— TASK REQUIREMENTS —
Identify every line in the records below that contains the word "toNat", and reproduce each one.

Saved data entries:
______________________________

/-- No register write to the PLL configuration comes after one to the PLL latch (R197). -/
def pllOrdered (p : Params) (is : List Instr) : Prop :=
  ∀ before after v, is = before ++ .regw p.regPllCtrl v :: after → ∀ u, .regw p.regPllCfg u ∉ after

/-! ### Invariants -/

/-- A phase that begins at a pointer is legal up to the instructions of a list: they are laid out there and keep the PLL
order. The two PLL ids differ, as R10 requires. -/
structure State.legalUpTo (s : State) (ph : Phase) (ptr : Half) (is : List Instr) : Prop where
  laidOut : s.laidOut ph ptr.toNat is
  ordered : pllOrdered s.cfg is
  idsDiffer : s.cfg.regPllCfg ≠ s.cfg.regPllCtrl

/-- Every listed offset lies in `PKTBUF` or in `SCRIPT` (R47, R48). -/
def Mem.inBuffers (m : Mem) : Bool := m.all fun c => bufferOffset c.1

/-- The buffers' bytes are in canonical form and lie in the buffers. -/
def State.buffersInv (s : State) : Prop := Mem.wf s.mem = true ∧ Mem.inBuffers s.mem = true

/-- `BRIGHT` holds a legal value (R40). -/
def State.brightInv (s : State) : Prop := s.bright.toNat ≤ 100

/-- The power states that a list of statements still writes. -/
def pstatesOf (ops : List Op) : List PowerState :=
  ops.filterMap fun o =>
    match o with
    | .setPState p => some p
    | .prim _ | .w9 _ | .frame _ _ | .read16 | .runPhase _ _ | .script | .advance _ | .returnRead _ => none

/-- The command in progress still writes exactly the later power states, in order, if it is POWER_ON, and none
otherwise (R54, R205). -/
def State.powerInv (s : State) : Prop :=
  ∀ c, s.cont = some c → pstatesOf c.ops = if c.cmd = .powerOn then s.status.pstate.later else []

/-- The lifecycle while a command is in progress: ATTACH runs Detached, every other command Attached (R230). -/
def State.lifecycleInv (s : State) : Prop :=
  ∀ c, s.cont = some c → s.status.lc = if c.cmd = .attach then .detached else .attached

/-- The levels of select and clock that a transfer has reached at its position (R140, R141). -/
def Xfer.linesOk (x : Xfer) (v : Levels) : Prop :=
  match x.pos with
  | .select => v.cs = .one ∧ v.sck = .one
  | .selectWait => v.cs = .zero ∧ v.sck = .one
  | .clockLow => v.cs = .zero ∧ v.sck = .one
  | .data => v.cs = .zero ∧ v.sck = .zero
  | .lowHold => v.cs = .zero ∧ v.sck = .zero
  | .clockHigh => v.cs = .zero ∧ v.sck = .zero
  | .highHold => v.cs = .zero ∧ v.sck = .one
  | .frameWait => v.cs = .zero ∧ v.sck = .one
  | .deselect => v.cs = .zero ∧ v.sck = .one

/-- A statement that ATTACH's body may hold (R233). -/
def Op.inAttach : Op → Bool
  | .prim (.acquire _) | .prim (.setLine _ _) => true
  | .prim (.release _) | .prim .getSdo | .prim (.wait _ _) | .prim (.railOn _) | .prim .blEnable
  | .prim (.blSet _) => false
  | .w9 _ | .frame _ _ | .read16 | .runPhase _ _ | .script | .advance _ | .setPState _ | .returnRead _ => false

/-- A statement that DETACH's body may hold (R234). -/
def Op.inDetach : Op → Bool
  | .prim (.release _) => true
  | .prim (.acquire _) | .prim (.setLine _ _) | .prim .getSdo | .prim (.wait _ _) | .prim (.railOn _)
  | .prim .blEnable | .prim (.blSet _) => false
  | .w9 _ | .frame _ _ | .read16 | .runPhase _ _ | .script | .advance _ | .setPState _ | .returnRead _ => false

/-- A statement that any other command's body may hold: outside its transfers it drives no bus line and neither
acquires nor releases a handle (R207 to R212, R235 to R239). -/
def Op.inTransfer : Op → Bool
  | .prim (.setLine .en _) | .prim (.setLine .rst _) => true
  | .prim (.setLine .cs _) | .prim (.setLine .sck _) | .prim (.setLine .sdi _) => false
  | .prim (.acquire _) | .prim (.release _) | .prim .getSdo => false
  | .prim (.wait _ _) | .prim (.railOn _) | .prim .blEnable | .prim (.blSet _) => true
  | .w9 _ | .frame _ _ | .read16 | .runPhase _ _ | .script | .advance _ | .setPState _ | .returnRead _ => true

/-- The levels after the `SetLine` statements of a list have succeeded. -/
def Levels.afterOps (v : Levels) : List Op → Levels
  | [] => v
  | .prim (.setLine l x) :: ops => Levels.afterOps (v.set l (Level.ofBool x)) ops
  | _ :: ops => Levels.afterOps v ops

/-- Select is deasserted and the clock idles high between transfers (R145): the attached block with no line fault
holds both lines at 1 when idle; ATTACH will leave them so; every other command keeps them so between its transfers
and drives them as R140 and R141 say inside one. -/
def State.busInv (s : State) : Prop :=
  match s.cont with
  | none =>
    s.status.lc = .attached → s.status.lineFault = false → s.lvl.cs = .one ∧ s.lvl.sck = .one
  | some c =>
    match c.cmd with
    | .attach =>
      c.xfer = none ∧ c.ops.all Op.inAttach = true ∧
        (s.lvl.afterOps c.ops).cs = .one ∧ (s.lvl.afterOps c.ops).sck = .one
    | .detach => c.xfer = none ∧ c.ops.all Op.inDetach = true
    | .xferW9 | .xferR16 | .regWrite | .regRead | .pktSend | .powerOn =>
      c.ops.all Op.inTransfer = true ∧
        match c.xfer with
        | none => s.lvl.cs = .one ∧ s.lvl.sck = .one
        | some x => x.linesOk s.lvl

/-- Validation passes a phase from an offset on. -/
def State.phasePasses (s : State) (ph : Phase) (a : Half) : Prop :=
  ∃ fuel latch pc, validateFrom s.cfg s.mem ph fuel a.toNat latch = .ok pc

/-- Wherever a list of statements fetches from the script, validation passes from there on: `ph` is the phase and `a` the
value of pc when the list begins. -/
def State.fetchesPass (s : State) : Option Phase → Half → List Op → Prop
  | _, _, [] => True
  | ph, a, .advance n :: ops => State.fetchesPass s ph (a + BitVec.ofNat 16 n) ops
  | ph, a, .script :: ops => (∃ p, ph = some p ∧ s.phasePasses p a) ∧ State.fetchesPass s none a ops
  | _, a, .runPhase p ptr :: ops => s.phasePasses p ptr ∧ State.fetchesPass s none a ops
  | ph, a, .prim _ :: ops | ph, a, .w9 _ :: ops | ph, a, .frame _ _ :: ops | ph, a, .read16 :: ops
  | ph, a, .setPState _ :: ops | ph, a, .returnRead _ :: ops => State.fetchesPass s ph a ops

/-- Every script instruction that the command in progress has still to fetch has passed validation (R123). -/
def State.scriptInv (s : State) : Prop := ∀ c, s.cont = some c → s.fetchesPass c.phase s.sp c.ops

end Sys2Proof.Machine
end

______________________________

— EXERCISE RESULT —
  laidOut : s.laidOut ph ptr.toNat is
def State.brightInv (s : State) : Prop := s.bright.toNat ≤ 100
  ∃ fuel latch pc, validateFrom s.cfg s.mem ph fuel a.toNat latch = .ok pc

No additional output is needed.